Pratap Superfast Express

Overview
- Service type: Superfast Express
- First service: 7 January 2010; 16 years ago
- Current operator: North Western Railway

Route
- Termini: Bikaner (BKN) Kolkata (KOAA)
- Stops: 19
- Distance travelled: 1,887 km (1,173 mi)
- Average journey time: 30 hours 35 mins
- Service frequency: Weekly
- Train number: 12495 / 12496

On-board services
- Classes: AC 2 Tier, AC 3 Tier, Sleeper Class, General Unreserved
- Seating arrangements: Yes
- Sleeping arrangements: Yes
- Catering facilities: On-board catering, E-catering
- Observation facilities: Large windows
- Baggage facilities: Available
- Other facilities: Below the seats

Technical
- Rolling stock: LHB coach
- Track gauge: 1,676 mm (5 ft 6 in)
- Operating speed: 70 km/h (43 mph) average including halts.

= Pratap Express =

Train in India

The 12495 / 12496 Pratap Superfast Express is a superfast express train belonging to Indian Railways – North Western Railway zone that runs between and Kolkata Chitpur in India. It often is delayed nearly by four hours late. The train received its LHB coach.

It operates as train number 12495 from Bikaner Junction to Kolkata and as train number 12496 in the reverse direction, serving the states of Rajasthan, Uttar Pradesh, Bihar, Jharkhand and West Bengal.

==Coaches==

Earlier this train runs on ICF coaches now they were upgraded to LHB coaches

The 12495/12496 Pratap Express has one AC 2 tier, five AC 3 tier, eight Sleeper class, six Unreserved/General and two EOG coaches. It does not carry a pantry car .

==Service==

The 12495 Pratap Express covers the distance of 1885 km in 31 hours 55 mins (59.06 km/h) and in 31 hours 05 mins as 12496 Pratap Express (60.64 km/h).
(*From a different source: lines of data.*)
/-! ### replyRemote -/

@[simp] theorem State.replyRemote_agenda (s : State) (i : Nat) (r : RemoteSt) : (s.replyRemote i r).agenda = s.agenda := rfl
@[simp] theorem State.replyRemote_cur (s : State) (i : Nat) (r : RemoteSt) : (s.replyRemote i r).cur = s.cur := rfl
@[simp] theorem State.replyRemote_fresh (s : State) (i : Nat) (r : RemoteSt) : (s.replyRemote i r).fresh = s.fresh := rfl
@[simp] theorem State.replyRemote_nextNum (s : State) (i : Nat) (r : RemoteSt) : (s.replyRemote i r).nextNum = s.nextNum := rfl
@[simp] theorem State.replyRemote_powered (s : State) (i : Nat) (r : RemoteSt) : (s.replyRemote i r).powered = s.powered := rfl
@[simp] theorem State.replyRemote_devstat (s : State) (i : Nat) (r : RemoteSt) : (s.replyRemote i r).devstat = s.devstat := rfl
@[simp] theorem State.replyRemote_tiles (s : State) (i : Nat) (r : RemoteSt) : (s.replyRemote i r).tiles = s.tiles := rfl
@[simp] theorem State.replyRemote_mem (s : State) (i : Nat) (r : RemoteSt) : (s.replyRemote i r).mem = s.mem := rfl
@[simp] theorem State.replyRemote_poisoned (s : State) (i : Nat) (r : RemoteSt) : (s.replyRemote i r).poisoned = s.poisoned := rfl
@[simp] theorem State.replyRemote_dtags (s : State) (i : Nat) (r : RemoteSt) : (s.replyRemote i r).dtags = s.dtags := rfl
@[simp] theorem State.replyRemote_inbox (s : State) (i : Nat) (r : RemoteSt) : (s.replyRemote i r).inbox = s.inbox := rfl
@[simp] theorem State.replyRemote_cfg (s : State) (i : Nat) (r : RemoteSt) : (s.replyRemote i r).cfg = s.cfg := rfl
@[simp] theorem State.replyRemote_pwins (s : State) (i : Nat) (r : RemoteSt) : (s.replyRemote i r).pwins = s.pwins := rfl
@[simp] theorem State.replyRemote_parts (s : State) (i : Nat) (r : RemoteSt) : (s.replyRemote i r).parts = s.parts := rfl
@[simp] theorem State.replyRemote_rings (s : State) (i : Nat) (r : RemoteSt) : (s.replyRemote i r).rings = s.rings := rfl
@[simp] theorem State.replyRemote_arrivals (s : State) (i : Nat) (r : RemoteSt) : (s.replyRemote i r).arrivals = s.arrivals := rfl
@[simp] theorem State.replyRemote_parked (s : State) (i : Nat) (r : RemoteSt) : (s.replyRemote i r).parked = s.parked := rfl
@[simp] theorem State.replyRemote_saved (s : State) (i : Nat) (r : RemoteSt) : (s.replyRemote i r).saved = s.saved := rfl
@[simp] theorem State.replyRemote_dies (s : State) (i : Nat) (r : RemoteSt) : (s.replyRemote i r).dies = s.dies := rfl
@[simp] theorem State.replyRemote_regions (s : State) (i : Nat) (r : RemoteSt) : (s.replyRemote i r).regions = s.regions := rfl
@[simp] theorem State.replyRemote_links (s : State) (i : Nat) (r : RemoteSt) : (s.replyRemote i r).links = s.links := rfl
@[simp] theorem State.replyRemote_units (s : State) (i : Nat) (r : RemoteSt) : (s.replyRemote i r).units = s.units := rfl
@[simp] theorem State.replyRemote_locks (s : State) (i : Nat) (r : RemoteSt) : (s.replyRemote i r).locks = s.locks := rfl
@[simp] theorem State.replyRemote_keys (s : State) (i : Nat) (r : RemoteSt) : (s.replyRemote i r).keys = s.keys := rfl
@[simp] theorem State.replyRemote_sessions (s : State) (i : Nat) (r : RemoteSt) : (s.replyRemote i r).sessions = s.sessions := rfl
@[simp] theorem State.replyRemote_arb (s : State) (i : Nat) (r : RemoteSt) : (s.replyRemote i r).arb = s.arb := rfl
@[simp] theorem State.replyRemote_lmsLeaf (s : State) (i : Nat) (r : RemoteSt) : (s.replyRemote i r).lmsLeaf = s.lmsLeaf := rfl
@[simp] theorem State.replyRemote_fw (s : State) (i : Nat) (r : RemoteSt) : (s.replyRemote i r).fw = s.fw := rfl
@[simp] theorem State.replyRemote_heldReqs (s : State) (i : Nat) (r : RemoteSt) : (s.replyRemote i r).heldReqs = s.heldReqs := rfl
@[simp] theorem State.replyRemote_ports (s : State) (i : Nat) (r : RemoteSt) : (s.replyRemote i r).ports = s.ports := rfl
@[simp] theorem State.replyRemote_peerMap (s : State) (i : Nat) (r : RemoteSt) : (s.replyRemote i r).peerMap = s.peerMap := rfl
@[simp] theorem State.replyRemote_forwarded (s : State) (i : Nat) (r : RemoteSt) : (s.replyRemote i r).forwarded = s.forwarded := rfl
@[simp] theorem State.replyRemote_refused (s : State) (i : Nat) (r : RemoteSt) : (s.replyRemote i r).refused = s.refused := rfl
@[simp] theorem State.replyRemote_peerReplies (s : State) (i : Nat) (r : RemoteSt) : (s.replyRemote i r).peerReplies = s.peerReplies := rfl
@[simp] theorem State.replyRemote_responses (s : State) (i : Nat) (r : RemoteSt) : (s.replyRemote i r).responses = s.responses := rfl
As the average speed of the train is above 55 km/h, as per Indian Railways rules, its fare includes a Superfast surcharge.

==Time table==

| Station Code | Station Name | Arrival | Departure |
|---|---|---|---|
| BKN | Bikaner Junction | --- | 06:00 |
| NOK | Nokha | 06:44 | 06:46 |
| NGO | Nagaur | 07:20 | 07:25 |
| DNA | Degana Junction | 08:39 | 08:42 |
| MKN | Makrana Junction | 09:12 | 09:15 |
| JP | Jaipur Junction | 11:15 | 11:25 |
| BKI | Bandikui Junction | 12:58 | 13:00 |
| BTE | Bharatpur Junction | 14:03 | 14:05 |
| AH | Achhnera Junction | 14:28 | 14:30 |
| AF | Agra Fort | 15:05 | 15:30 |
| TDL | Tundla Junction | 16:45 | 16:50 |
| CNB | Kanpur Central | 19:30 | 19:35 |
| PRYJ | Prayagraj Junction | 22:05 | 22:10 |
| DDU | Pt DD Upadhyaya Junction | 02:28 | 02:38 |
| GAYA | Gaya Junction | 04:45 | 04:50 |
| KQR | Koderma Junction | 06:26 | 06:28 |
| DHN | Dhanbad Junction | 08:40 | 08:45 |
| ASN | Asansol Junction | 09:56 | 10:01 |
| DGR | Durgapur | 10:29 | 10:31 |
| BWN | Barddhaman Junction | 11:22 | 11:24 |
| KOAA | Kolkata | 13:05 | --- |

==Operation==

- 12495 Pratap Express runs from Bikaner Junction every Thursday reaching Kolkata on Friday .
- 12496 Pratap Express runs from Kolkata every Friday reaching Bikaner Junction on Sunday.

==Traction==
earlier before WAP-7 locomotive upgrade this train was used to run with WAP-5 and now Both trains are hauled by a Bhagat Ki Kothi Loco Shed or Ghaziabad Loco Shed-based WAP-7 electric locomotive from Bikaner to Kolkata and vice versa.

==Rake sharing==

The train shares its rake with 22473/22474 Bandra Terminus–Bikaner Superfast Express.